What is the number of lines in the data below that hold the word "admissible"? Give nothing beyond that number.
Segment Start: Records
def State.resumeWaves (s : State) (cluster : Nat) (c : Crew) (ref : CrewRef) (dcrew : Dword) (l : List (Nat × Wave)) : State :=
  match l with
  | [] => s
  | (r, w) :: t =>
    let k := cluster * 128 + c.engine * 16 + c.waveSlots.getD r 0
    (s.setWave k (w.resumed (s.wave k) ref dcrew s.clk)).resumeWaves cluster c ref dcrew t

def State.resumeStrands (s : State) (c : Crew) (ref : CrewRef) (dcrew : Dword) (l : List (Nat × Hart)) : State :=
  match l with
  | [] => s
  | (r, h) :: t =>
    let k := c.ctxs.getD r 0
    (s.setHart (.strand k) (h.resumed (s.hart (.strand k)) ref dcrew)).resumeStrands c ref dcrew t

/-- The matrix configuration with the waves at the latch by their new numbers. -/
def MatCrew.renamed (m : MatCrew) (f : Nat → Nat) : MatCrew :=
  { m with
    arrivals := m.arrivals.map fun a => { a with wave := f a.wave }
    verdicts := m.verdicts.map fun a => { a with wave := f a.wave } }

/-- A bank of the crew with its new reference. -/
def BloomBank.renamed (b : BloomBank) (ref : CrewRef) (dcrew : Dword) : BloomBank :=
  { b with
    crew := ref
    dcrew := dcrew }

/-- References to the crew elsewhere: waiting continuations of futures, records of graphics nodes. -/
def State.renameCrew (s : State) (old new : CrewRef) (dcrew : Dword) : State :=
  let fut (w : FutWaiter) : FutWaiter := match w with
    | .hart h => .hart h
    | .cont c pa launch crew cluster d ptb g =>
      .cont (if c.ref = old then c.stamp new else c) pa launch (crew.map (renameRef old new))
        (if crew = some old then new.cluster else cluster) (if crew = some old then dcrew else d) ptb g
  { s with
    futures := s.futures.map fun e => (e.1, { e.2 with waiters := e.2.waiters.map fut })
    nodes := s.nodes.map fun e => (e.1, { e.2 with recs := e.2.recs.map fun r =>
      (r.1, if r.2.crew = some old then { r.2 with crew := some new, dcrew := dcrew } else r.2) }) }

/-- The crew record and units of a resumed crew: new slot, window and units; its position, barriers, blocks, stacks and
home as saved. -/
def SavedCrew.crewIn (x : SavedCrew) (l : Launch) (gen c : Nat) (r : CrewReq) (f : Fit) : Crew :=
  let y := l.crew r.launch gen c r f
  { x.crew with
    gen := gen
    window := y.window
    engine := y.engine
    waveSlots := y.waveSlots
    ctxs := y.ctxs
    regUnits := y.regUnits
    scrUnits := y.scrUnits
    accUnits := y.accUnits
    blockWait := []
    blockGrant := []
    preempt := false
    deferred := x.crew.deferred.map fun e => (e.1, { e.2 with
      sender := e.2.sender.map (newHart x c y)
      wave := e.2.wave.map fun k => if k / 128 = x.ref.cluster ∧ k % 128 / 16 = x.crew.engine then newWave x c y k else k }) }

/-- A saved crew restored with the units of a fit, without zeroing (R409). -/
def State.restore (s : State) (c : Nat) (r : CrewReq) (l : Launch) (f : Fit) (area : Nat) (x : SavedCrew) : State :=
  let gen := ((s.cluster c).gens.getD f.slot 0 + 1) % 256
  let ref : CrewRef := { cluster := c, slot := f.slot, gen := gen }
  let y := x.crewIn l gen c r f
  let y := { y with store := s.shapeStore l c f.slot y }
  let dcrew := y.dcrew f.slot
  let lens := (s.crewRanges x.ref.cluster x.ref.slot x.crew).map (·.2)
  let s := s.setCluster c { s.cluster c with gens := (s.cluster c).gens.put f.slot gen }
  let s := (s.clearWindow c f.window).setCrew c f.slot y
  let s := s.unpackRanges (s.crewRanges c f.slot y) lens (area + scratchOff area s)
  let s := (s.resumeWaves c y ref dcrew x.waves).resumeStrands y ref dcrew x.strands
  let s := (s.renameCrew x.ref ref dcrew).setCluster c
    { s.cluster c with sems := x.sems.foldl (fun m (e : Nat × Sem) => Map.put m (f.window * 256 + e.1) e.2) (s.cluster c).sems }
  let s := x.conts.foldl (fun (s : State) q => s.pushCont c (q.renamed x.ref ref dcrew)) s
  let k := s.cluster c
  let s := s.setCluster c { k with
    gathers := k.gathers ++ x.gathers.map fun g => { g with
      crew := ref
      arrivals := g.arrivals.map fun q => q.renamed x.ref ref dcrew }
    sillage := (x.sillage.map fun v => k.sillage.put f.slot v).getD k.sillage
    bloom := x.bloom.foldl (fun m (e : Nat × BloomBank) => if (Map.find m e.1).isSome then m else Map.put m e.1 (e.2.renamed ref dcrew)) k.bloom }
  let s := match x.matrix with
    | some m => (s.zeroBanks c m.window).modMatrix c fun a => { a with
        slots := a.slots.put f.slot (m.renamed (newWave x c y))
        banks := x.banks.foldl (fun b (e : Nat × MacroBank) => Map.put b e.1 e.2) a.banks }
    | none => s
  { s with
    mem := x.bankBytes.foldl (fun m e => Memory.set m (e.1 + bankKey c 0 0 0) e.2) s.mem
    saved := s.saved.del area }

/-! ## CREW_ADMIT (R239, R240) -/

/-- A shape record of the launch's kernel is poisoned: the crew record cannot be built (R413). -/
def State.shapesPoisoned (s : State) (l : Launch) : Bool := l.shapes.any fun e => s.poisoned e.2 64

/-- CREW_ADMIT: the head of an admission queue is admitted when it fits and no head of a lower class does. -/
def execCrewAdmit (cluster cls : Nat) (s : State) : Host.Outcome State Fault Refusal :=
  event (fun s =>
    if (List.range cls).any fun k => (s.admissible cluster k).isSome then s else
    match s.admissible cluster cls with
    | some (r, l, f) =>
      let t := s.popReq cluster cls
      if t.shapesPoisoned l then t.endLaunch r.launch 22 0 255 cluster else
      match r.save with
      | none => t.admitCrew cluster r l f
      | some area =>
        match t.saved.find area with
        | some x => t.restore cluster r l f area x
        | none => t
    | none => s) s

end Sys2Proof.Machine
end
Segment End: Records
Finished task: 2